(Stored data entries)
+ + + + + + +
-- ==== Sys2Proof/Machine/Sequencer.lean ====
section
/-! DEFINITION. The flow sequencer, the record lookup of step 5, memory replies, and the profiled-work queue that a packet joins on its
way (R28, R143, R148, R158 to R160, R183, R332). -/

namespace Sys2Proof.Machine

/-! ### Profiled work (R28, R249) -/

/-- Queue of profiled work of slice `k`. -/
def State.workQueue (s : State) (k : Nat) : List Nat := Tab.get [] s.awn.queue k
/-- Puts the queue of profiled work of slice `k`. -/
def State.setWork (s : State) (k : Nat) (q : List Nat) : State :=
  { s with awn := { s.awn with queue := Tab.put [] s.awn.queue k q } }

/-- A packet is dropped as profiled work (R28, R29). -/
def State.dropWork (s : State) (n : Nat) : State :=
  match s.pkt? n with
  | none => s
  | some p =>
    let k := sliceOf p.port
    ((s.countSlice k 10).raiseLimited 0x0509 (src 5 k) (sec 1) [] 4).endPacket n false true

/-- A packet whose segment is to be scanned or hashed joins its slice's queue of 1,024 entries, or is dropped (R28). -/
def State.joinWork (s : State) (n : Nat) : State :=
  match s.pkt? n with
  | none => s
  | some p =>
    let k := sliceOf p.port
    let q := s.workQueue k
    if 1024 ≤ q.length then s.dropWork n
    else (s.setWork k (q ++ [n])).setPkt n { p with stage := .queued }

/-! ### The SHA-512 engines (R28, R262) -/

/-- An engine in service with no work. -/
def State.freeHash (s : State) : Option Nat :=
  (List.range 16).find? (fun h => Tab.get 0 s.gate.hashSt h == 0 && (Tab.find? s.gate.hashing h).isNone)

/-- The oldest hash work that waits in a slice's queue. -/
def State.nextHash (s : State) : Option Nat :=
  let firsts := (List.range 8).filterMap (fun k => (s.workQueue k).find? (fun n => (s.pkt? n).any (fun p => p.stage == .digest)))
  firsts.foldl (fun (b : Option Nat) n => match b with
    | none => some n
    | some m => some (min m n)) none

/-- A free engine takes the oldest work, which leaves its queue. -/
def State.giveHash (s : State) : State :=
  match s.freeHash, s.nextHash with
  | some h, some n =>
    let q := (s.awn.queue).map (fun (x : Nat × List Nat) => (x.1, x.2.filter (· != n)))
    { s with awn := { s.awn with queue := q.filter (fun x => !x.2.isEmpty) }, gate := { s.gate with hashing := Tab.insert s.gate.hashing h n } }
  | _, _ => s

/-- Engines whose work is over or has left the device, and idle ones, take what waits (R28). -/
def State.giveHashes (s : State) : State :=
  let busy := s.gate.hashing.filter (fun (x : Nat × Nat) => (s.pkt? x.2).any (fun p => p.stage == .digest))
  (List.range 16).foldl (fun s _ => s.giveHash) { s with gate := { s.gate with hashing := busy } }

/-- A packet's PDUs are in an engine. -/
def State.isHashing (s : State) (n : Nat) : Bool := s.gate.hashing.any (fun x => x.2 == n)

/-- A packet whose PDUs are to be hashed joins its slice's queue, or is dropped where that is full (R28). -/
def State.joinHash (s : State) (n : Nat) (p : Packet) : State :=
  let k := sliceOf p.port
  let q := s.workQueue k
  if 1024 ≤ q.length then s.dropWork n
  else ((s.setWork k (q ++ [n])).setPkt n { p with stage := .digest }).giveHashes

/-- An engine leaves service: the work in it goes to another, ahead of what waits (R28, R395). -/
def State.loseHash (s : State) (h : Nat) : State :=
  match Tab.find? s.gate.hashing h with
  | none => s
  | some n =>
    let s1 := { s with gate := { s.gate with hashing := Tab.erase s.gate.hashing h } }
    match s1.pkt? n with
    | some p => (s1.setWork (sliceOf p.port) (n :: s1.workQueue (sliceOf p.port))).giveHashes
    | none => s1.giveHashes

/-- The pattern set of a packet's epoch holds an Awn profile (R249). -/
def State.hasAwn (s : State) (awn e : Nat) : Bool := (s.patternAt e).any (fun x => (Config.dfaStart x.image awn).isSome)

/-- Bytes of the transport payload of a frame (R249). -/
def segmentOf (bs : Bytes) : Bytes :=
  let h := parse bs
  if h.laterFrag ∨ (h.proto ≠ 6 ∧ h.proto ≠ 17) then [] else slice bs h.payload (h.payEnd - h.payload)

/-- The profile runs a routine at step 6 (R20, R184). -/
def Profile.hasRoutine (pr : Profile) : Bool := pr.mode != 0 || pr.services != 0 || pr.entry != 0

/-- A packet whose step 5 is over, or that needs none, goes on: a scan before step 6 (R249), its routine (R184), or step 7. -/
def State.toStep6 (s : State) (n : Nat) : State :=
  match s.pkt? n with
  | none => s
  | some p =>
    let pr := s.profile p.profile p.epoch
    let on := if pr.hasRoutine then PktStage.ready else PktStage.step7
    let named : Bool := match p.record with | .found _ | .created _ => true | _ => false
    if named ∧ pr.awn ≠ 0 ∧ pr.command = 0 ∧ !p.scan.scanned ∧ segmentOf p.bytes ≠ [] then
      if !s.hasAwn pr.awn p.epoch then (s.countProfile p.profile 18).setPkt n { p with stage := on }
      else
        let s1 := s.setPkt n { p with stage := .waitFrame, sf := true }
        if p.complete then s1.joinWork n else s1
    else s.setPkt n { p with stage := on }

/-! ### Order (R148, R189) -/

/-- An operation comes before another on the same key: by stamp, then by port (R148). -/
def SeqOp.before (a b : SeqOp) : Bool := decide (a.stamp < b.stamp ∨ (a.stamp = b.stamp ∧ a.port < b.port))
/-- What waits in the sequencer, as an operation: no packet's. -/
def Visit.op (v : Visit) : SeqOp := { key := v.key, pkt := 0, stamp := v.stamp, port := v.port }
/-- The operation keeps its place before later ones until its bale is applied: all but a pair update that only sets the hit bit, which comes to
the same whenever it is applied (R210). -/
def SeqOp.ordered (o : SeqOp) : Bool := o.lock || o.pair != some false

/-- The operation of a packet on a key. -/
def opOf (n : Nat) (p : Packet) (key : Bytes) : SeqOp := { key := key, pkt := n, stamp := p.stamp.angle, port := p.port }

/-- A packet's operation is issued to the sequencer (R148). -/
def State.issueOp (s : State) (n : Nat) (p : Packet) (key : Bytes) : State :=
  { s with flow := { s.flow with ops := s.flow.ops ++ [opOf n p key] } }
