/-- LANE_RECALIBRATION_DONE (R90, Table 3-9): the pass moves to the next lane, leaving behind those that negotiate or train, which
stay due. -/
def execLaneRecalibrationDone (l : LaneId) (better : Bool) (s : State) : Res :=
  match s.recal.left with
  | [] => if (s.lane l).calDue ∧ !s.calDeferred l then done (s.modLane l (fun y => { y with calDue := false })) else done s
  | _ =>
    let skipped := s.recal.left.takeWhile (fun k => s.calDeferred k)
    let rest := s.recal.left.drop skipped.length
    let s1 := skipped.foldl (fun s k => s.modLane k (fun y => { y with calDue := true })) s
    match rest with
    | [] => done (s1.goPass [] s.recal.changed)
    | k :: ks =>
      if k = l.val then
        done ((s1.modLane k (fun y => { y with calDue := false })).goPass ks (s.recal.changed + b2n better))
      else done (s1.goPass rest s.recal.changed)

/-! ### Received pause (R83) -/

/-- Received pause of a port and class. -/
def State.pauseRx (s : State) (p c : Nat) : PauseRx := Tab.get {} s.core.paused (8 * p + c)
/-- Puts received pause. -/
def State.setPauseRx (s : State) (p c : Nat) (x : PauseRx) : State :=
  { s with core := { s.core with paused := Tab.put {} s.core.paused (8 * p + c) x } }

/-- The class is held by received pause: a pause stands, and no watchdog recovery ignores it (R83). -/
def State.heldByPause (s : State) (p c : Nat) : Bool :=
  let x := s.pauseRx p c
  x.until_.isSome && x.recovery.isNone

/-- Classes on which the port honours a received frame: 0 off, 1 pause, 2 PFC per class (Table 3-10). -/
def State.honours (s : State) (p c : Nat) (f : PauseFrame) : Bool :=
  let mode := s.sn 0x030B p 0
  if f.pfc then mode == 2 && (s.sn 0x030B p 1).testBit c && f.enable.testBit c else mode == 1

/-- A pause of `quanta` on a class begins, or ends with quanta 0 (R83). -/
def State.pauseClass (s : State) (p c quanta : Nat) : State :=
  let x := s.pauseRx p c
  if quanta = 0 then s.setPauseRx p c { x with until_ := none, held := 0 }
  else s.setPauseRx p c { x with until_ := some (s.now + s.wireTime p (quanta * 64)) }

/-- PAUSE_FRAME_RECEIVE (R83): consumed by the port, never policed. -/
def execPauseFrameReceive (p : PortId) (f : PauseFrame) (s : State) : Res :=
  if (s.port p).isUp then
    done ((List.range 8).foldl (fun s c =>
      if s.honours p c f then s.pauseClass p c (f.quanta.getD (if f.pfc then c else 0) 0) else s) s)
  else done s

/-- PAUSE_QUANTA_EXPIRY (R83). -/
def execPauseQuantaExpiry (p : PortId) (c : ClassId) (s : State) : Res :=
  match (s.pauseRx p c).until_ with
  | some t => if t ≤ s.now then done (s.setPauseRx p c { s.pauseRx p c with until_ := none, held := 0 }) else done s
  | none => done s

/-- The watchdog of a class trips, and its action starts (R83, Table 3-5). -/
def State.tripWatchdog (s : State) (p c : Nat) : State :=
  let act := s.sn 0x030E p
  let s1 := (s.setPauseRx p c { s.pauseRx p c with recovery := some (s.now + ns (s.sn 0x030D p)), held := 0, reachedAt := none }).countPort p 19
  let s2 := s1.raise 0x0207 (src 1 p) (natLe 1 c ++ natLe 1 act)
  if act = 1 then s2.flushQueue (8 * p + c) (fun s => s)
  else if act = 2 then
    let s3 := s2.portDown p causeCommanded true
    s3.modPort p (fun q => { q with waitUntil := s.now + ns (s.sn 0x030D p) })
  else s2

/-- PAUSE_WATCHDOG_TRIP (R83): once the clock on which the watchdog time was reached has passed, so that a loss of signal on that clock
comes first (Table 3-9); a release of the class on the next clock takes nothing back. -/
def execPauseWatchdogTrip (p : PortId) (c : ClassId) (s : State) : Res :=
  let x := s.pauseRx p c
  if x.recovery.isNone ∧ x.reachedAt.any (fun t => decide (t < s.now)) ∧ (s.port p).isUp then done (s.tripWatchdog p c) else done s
+ + + + + + +
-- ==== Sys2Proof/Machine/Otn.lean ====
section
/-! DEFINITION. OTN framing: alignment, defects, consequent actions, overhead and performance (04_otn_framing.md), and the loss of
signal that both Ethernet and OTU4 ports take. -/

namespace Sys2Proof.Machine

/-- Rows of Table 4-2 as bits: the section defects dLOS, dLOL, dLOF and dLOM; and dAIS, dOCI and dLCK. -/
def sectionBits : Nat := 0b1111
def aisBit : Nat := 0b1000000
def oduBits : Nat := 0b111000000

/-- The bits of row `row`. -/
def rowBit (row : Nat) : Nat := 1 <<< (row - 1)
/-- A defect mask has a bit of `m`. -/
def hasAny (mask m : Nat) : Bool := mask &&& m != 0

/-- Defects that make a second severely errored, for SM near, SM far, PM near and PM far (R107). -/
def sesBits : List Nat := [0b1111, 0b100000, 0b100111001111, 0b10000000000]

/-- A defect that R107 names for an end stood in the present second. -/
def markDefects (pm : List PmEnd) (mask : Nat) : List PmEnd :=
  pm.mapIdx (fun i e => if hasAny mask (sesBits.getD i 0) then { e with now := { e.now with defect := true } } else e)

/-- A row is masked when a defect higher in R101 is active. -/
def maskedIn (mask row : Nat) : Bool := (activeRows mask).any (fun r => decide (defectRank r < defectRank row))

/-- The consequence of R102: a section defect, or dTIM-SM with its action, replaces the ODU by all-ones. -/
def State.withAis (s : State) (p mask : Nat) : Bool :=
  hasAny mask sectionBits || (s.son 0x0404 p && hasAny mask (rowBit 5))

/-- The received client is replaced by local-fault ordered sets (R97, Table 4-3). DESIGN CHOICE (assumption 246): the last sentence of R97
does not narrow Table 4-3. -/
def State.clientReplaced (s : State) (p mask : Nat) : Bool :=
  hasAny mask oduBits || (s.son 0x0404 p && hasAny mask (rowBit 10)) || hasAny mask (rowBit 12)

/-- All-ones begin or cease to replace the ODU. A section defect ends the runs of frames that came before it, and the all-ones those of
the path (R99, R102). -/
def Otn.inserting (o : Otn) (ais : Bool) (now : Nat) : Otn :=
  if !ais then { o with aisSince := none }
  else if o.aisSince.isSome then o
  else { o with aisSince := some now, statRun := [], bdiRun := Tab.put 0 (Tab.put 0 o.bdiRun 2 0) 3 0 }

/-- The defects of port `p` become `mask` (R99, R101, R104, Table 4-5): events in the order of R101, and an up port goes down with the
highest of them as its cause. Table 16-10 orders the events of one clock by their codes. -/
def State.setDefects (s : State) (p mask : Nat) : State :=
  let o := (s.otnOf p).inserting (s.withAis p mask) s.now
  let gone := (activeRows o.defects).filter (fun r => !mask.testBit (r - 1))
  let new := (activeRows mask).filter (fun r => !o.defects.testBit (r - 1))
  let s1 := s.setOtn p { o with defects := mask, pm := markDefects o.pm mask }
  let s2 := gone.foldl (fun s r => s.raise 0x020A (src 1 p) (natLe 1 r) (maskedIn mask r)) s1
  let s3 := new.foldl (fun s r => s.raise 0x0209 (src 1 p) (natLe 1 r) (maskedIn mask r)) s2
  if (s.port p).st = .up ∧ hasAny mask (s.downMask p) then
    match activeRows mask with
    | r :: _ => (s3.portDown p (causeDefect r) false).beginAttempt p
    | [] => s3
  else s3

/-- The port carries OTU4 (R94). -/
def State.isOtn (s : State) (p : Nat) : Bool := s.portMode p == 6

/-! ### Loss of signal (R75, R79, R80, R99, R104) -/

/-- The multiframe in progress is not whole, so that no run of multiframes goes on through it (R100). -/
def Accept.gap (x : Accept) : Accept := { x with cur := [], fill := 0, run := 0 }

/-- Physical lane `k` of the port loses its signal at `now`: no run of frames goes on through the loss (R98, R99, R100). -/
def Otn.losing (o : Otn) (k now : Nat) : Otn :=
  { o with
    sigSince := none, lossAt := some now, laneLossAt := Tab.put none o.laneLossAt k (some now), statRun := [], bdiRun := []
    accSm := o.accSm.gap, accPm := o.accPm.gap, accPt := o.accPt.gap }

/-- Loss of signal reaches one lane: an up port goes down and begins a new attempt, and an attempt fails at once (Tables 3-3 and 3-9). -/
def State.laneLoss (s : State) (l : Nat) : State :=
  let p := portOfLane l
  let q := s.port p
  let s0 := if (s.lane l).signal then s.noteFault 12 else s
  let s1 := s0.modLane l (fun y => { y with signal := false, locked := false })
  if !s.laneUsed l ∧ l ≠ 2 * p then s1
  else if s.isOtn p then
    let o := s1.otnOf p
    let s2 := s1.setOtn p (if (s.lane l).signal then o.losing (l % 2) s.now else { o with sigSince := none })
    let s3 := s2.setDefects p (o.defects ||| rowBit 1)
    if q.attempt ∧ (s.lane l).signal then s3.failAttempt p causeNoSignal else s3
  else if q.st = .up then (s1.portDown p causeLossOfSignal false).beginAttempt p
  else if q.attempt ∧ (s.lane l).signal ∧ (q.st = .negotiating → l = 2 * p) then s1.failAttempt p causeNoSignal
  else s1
+ + + + + + +
■ **TASK PROMPT**: Repeat exactly the lines above from the one with "def Accept.gap (x" up to and including the one with "let o := s1.otnOf p". No other line belongs in the reply.

■ **ANSWER FOR THE TASK**:
def Accept.gap (x : Accept) : Accept := { x with cur := [], fill := 0, run := 0 }

/-- Physical lane `k` of the port loses its signal at `now`: no run of frames goes on through the loss (R98, R99, R100). -/
def Otn.losing (o : Otn) (k now : Nat) : Otn :=
  { o with
    sigSince := none, lossAt := some now, laneLossAt := Tab.put none o.laneLossAt k (some now), statRun := [], bdiRun := []
    accSm := o.accSm.gap, accPm := o.accPm.gap, accPt := o.accPt.gap }

/-- Loss of signal reaches one lane: an up port goes down and begins a new attempt, and an attempt fails at once (Tables 3-3 and 3-9). -/
def State.laneLoss (s : State) (l : Nat) : State :=
  let p := portOfLane l
  let q := s.port p
  let s0 := if (s.lane l).signal then s.noteFault 12 else s
  let s1 := s0.modLane l (fun y => { y with signal := false, locked := false })
  if !s.laneUsed l ∧ l ≠ 2 * p then s1
  else if s.isOtn p then
    let o := s1.otnOf p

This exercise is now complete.